As we become increasingly sedentary, it becomes harder to build muscle as we age. According to Young, we lose about 1% of our muscle mass every year after age 35, putting us at risk of osteoporosis, frailty, and falls with injuries such as hip fractures as we age.

“So stay active in your everyday life,” he says. “Try things like walking 4,000 to 6,000 steps a day or taking the stairs. Get regular exercise that you enjoy, such as swimming, yoga, or exercising. Even simple changes like using a standing desk can help keep your legs and muscles strong.”

Smoking

Smoking is thought to affect the production of collagen, the protein that keeps skin healthy and elastic. As we age, our bodies produce less collagen, which is why the skin begins to sag and form wrinkles. Smoking can speed up this process and lead to premature aging of the skin.

(Gareth Fuller/PA)

(PA wire)

A 2009 study by the Centers for Disease Control and Prevention, Atlanta, found four factors that may help prevent nearly 80% of chronic diseases often associated with aging. Research cites these as; never smoke, have a body mass index below 30, be physically active for at least 3.5 hours per week, and eat a healthy diet high in fruits and vegetables, whole grain breads, and low in meat.

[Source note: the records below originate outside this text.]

-- ==== Sys2Proof/Machine/Lease.lean ====
section
/-! DEFINITION. Every command by its opcode, the commit of a lease, and the dispatch of posted commands (R487, R498, R506 to R510, R513, R517, R528, R530). -/

namespace Sys2Proof.Machine

/-- The commands of groups 0x01 to 0x04 but the lease commit (R517). -/
def specsA : List CmdSpec :=
  [specIdentify, specDeviceStatus, specTransition, specReset, specGpio, specPortConfigure, specPortEnable, specPortDisable, specPortStatus, specPortRetrain, specPortPower, specFreeze, specRouteSet, specMcastCreate, specMcastUpdate, specMcastDestroy, specTenantCreate, specTenantSet, specTenantDestroy, specTenantRead, specBindCreate, specBindDestroy, specBindRead, specBindMode, specBindApprove, specBindRefuse, specBindReinstate, specSliceCreate, specSliceSet, specSliceDestroy, specSliceRead]

/-- The commands of groups 0x05 to 0x08 but the lease commit (R517). -/
def specsB : List CmdSpec :=
  [specSetCreate, specSetDestroy, specRuleWrite, specGateCommit, specGateConfigure, specDefaultSet, specGateStatus, specLeaseTake, specLeaseRelease, specQueueMap, specBufferSet, specRedSet, specMeterCreate, specMeterSet, specMeterDestroy, specMeterAttach, specShaperSet, specShaperClear, specTgWrite, specTgCommit, specCohConfigure, specCohEntryRead, specCohDreyPolicy, specCohDreyFlush, specCohHbmScrub, specCohHbmStatus, specCohRegionRetire, specHoardConfigure, specHoardStatus, specHoardDirtyCap, specHoardJournalSet, specHoardJournalRead]

/-- The commands of groups 0x09 to 0x0F (R517). -/
def specsC : List CmdSpec :=
  [specTimeConfigure, specTimeSet, specTimeStatus, specDomainSet, specDomainStatus, specClkobs, specLogRead, specLogStatus, specSubscribe, specCounterRead, specGroupCreate, specGroupDestroy, specFwStage, specFwActivate, specTableLoad, specAttest, specUnlock, specOwnerKey, specPrbs, specPrbsStop, specEyescan, specSurvey, specSurveyRead, specCageSet, specCageStatus]

/-- The command that an opcode names in a list. -/
def specIn (l : List CmdSpec) (op : Nat) : Option CmdSpec := l.find? (fun c => c.op == op)

/-- The request context of a staged command, with the state as its checks see it: a reserved index counts as the free one that the creation takes (R487). -/
def stagedView (x : Staged) (s : State) : State := if x.reserved = 0 then s else freeIndex (hType x.reserved) (hIdx x.reserved) s

/-- Checks 6 and 8 to 10 of R513 again as a staged command is applied: what it named may have gone since (DEDUCED, assumption 92). -/
def recheck (c : CmdSpec) (x : Staged) (s : State) : Option (Status × Nat × Handle) :=
  match firstHandle s (c.handles x.payload) with
  | some st => some (st, 0, 0)
  | none =>
    if !stateServes s c x.req.route x.payload || !c.state s x.req.route x.payload then some (.badState, 0, 0)
    else match c.held s x.req.route x.payload with
      | some h => some (.conflict, 0, h)
      | none => if c.cap (stagedView x s) x.req.route x.payload then none else some (.noResource, 0, 0)

/-- Apply staged commands in the order they were staged: all of them, or none and the first failure (R487). -/
def applyStaged (l : List CmdSpec) : List Staged → List Wait → State → CmdOut × State
  | [], w, s => ({ waits := w }, s)
  | x :: r, w, s =>
    match specIn l x.opcode with
    | none => ({ status := .badState }, s)
    | some c => match recheck c x s with
      | some (st, d, h) => ({ status := st, detail := d, related := h }, s)
      | none =>
        let (o, s) := executeCmd c { q := x.req, reserved := x.reserved } x.payload s
        if o.status == .ok || o.status == .partialDone then applyStaged l r (w ++ o.waits) s
        else ({ status := o.status, detail := o.detail, related := o.related }, s)

/-- `gate.lease_commit` over a list of commands that it may apply (R487): while one runs, another of the same lease is refused with BUSY. -/
def commitSpec (l : List CmdSpec) : CmdSpec :=
  { op := 0x0511, who := fun s r p => leaseOwn s r (handleAt p 0), args := fun _ p => [lenIs p 4], handles := fun p => oneHandle p 10, run := fun _ p s =>
      let h := handleAt p 0
      let x := tget s.ten.leases (hIdx h)
      if x.committing then ({ status := .busy, h1 := h }, s)
      else
        let (o, s) := applyStaged l x.staged [] (modTen (fun t => { t with leases := tmod t.leases (hIdx h) (fun y => { y with staged := [], committing := true, named := now s }) }) s)
        ({ o with h1 := h, waits := o.waits ++ [.gateLease h] }, s) }

/-- Every command but the lease commit (R517). -/
def specsBase : List CmdSpec := specsA ++ specsB ++ specsC

/-- `gate.lease_commit`; a staged commit of another lease applies what that lease staged. -/
def specLeaseCommit : CmdSpec := commitSpec (specsBase ++ [commitSpec specsBase])

/-- Every command of the device (R517). -/
def specs : List CmdSpec := specsBase ++ [specLeaseCommit]

/-- GATE_LEASE_COMMIT. -/
def execGateLeaseCommit (q : Req) (p : Bytes) (s : State) : Host.Outcome State Fault Refusal := finishStep (runCmd specLeaseCommit q p s)

/-- Byte offset of the request of a PE slot in BAR2 (R506). -/
def slotBase (k : Nat) : Nat := k * 0x200000

/-- The largest request payload of a route (R497). -/
def requestLimit : Route → Nat
  | .pe _ => 1048512
  | .i3c _ _ => 4096
  | .tenant _ => 1856
  | .firmware _ => 0

/-- The request that a header opens (R510). -/
def reqOf (r : Route) (h : Bytes) : Req :=
  { route := r, flags := BitVec.ofNat 8 (fieldAt h 3 1), seq := BitVec.ofNat 32 (fieldAt h 4 4), lease := handleAt h 12, deadline := BitVec.ofNat 64 (fieldAt h 16 8), cap := BitVec.ofNat 32 (fieldAt h 24 4) }

/-- Check 1 of R513: the version, the payload length and RCHK. -/
def headerOk (r : Route) (h pay : Bytes) : Bool :=
  fieldAt h 2 1 == 1 && decide (fieldAt h 8 4 ≤ requestLimit r) && decide (pay.length = fieldAt h 8 4)
    && (crc32c (h.take 60 ++ pay)).toNat == fieldAt h 60 4

/-- A command whose header's reserved bytes 28 to 59 are checked with its fields (R510, R513). -/
def withHeader (h : Bytes) (c : CmdSpec) : CmdSpec := { c with args := fun s p => (28, fieldAt h 28 32 == 0) :: c.args s p }

/-- A request that starts: its header and payload, through every check to its execution (R508, R509, R513). -/
def startRequest (r : Route) (h pay : Bytes) (s : State) : State :=
  let q := reqOf r h
  let op := fieldAt h 0 2
  if !headerOk r h pay then refuseCmd op q .invalidArg 0 0 (countRate r s)
  else match specIn specs op with
    | none => refuseCmd op q .unsupported 0 0 (countRate r s)
    | some c => runCmd (withHeader h c) q pay s

/-- The payload that a header announces, cut at the route's limit (R497, R506, R530). -/
def payLen (r : Route) (h : Bytes) : Nat := min (fieldAt h 8 4) (requestLimit r)

/-- The header and payload of a PE slot (R506). -/
def slotRequest (s : State) (k : Nat) : Bytes × Bytes :=
  let h := memRead s.mbx.bar2 (slotBase k) 64
  (h, memRead s.mbx.bar2 (slotBase k + 64) (min (fieldAt h 8 4) 1048512))

/-- The header and payload of a tenant mailbox (R530). -/
def tenRequest (m : TenMbx) : Bytes × Bytes :=
  let h := memRead m.cells 0 64
  (h, memRead m.cells 64 (min (fieldAt h 8 4) 1856))

/-- The header and payload of an I3C request, after the vendor ID (R528). -/
def i3cRequest (x : I3cReq) : Bytes × Bytes := (x.bytes.take 64, (x.bytes.drop 64).take (fieldAt x.bytes 8 4))

/-- Start the first command of the PE queue (R498, R507). -/
def startPe (s : State) : State :=
  match s.cmd.peQueue with
  | [] => s
  | k :: r =>
    let (h, pay) := slotRequest s k
    let s := modMbx (fun m => { m with slots := tset m.slots k .running }) (modCmd (fun c => { c with peQueue := r }) s)
    startRequest (.pe (Fin.ofNat 16 k)) h pay s

/-- Start the first command of the I3C queue (R498, R528). -/
def startI3c (s : State) : State :=
  match s.i3c.queue with
  | [] => s
  | x :: r =>
    let (h, pay) := i3cRequest x
    startRequest (.i3c x.eid x.tag) h pay { s with i3c := { s.i3c with queue := r } }

/-- Start the first command of the tenant queue (R498, R532). -/
def startTenant (s : State) : State :=
  match s.cmd.tenQueue with
  | [] => s
  | i :: r =>
    let m := tget s.ten.mbxs i
    let (h, pay) := tenRequest m
    let s := modMail i (fun m => { m with run := true }) (modCmd (fun c => { c with tenQueue := r }) s)
    startRequest (.tenant m.origin) h pay s

/-- A queue that holds a posted command: 0 PE, 1 I3C, 2 tenants. -/
def queueWaits (s : State) (q : Nat) : Bool :=
  if q = 0 then !s.cmd.peQueue.isEmpty else if q = 1 then !s.i3c.queue.isEmpty else !s.cmd.tenQueue.isEmpty

/-- The queue whose turn it is (R498). -/
def nextQueue (s : State) : Option Nat := ([0, 1, 2].map (fun k => (s.cmd.turn + k) % 3)).find? (queueWaits s)

/-- COMMAND_DISPATCH (R498): at most eight commands run; the queues take turns. -/
def dispatch (s : State) : State :=
  if !commandsRun s || s.cmd.running.length ≥ 8 then s
  else match nextQueue s with
    | none => s
    | some q =>
      let s := modCmd (fun c => { c with turn := (q + 1) % 3 }) s
      if q = 0 then startPe s else if q = 1 then startI3c s else startTenant s

/-- The header of a request that a route has posted, when it waits in its queue. -/
def postedHeader (s : State) : Route → Option Bytes
  | .pe k => if s.cmd.peQueue.contains k.val then some (slotRequest s k.val).1 else none
  | .i3c e t => (s.i3c.queue.find? (fun x => x.eid == e && x.tag == t)).map (fun x => (i3cRequest x).1)
  | .tenant b => match s.cmd.tenQueue.find? (fun i => (tget s.ten.mbxs i).origin == b) with
    | some i => some (tenRequest (tget s.ten.mbxs i)).1
    | none => none
  | .firmware _ => none

/-- Take a posted request out of its queue. -/
def unpost (r : Route) (s : State) : State :=
  match r with
  | .pe k => modMbx (fun m => { m with slots := tset m.slots k.val .running }) (modCmd (fun c => { c with peQueue := c.peQueue.erase k.val }) s)
  | .i3c e t => { s with i3c := { s.i3c with queue := s.i3c.queue.filter (fun x => !(x.eid == e && x.tag == t)) } }
  | .tenant b => modCmd (fun c => { c with tenQueue := c.tenQueue.filter (fun i => (tget s.ten.mbxs i).origin != b) }) s
  | .firmware _ => s

/-- COMMAND_DEADLINE (R510, R514): a posted command whose Deadline has passed completes with TIMEOUT (DEDUCED, assumption 95). -/
def deadlinePassed (r : Route) (s : State) : State :=
  match postedHeader s r with
  | none => s
  | some h =>
    let q := reqOf r h
    if commandsRun s && q.deadline != 0 && decide (q.deadline.toNat < ftCount s) then refuseCmd (fieldAt h 0 2) q .timeout 0 0 (unpost r s)
    else s

/-- MCTP_REQUEST (R497, R528): a request past the fourth outstanding is discarded and counted; one that does not open with the vendor ID is not for this protocol (DEDUCED, assumption 94). -/
def mctpRequest (eid tag : Byte) (body : Bytes) (s : State) : State :=
  if !fwRuns s || fieldAt body 0 2 ≠ s.fuses.vendor.toNat then s
  else if s.i3c.queue.length + (s.cmd.running.filter (fun r => isBmc r.req.route)).length ≥ 4 then bump .i3cDisc 0 s
  else { s with i3c := { s.i3c with queue := s.i3c.queue ++ [{ eid := eid, tag := tag, bytes := body.drop 2 }] } }

/-- COMMAND_DISPATCH. -/
def execCommandDispatch (s : State) : Host.Outcome State Fault Refusal := finishStep (dispatch s)
/-- COMMAND_DEADLINE. -/
def execCommandDeadline (r : Route) (s : State) : Host.Outcome State Fault Refusal := finishStep (deadlinePassed r s)
/-- MCTP_REQUEST. -/
def execMctpRequest (eid tag : Byte) (body : Bytes) (s : State) : Host.Outcome State Fault Refusal := finishStep (mctpRequest eid tag body s)
/-- DYNAMIC_ADDRESS_ASSIGNMENT (R527): the I3C target answers whenever the Sett runs. -/
def execDynamicAddressAssignment (addr : BitVec 7) (s : State) : Host.Outcome State Fault Refusal :=
  finishStep (if settRuns s then { s with i3c := { s.i3c with dynAddr := some addr } } else s)

end Sys2Proof.Machine
end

A similar 2008 study from the University of Cambridge found that combining healthy behaviors can add 14 years to your life.

A bad diet

High-fiber foods like vegetables, beans, grains, and fruits are linked to longer telomeres and improved lifespan, explains Young, who says these foods are packed with nutrients like vitamins C and E and beta-carotene, as well as other antioxidants. The fiber it contains is also an important nutrient that helps regulate blood sugar, lower cholesterol and maintain a healthy gut biome.

“It’s also important to include sources of healthy fats like fish, avocado, and nuts,” he says. “These foods play an important role in eating habits like the Mediterranean diet, which is why it may be particularly beneficial for your health.”

Some foods are linked to poorer health outcomes and shorter telomeres. This includes foods like red and processed meats and sugary drinks. “It’s best to limit these as much as possible,” Young says.

Being too stressed

Long-term stress is linked to shorter telomeres, and Young says it’s a good idea to actively manage stress. “You can start identifying what’s triggering your stress by journaling, and relaxation therapies like deep breathing, mindfulness, meditation, and exercises like yoga can also help. If you are suffering from anxiety, depression or PTSD, it is important to speak to your GP and seek the appropriate help.”

skip vitamins

Vitamin D is an important nutrient that helps reduce the effects of aging, Young says, since low levels are linked to shorter lifespans. “It is recommended to supplement in the UK during the winter months (October – March) as it is quite difficult to obtain from food sources. Sunlight is a good source in summer – but aim for reasonable levels (and wear SPF, of course).

According to a 2022 Italian study, taking an omega-3 supplement may increase telomere length. Young suggests that the anti-inflammatory compounds have other beneficial effects, such as: B. helping to regulate blood pressure and cholesterol levels in the blood, which is beneficial for your heart health.

lack of sleep

Shorter telomeres are linked to insufficient sleep, says Young, who points out that sleep deprivation also increases the likelihood of unhealthy behaviors, such as eating.

“It’s important to get seven to nine hours of good sleep every day,” he says. “Be mindful of your bedtime and environment, avoid caffeinated after-lunch drinks and screens, and exercise an hour or two before bed. And, as much as possible, make sure your sleeping environment is dark, quiet, and cool.”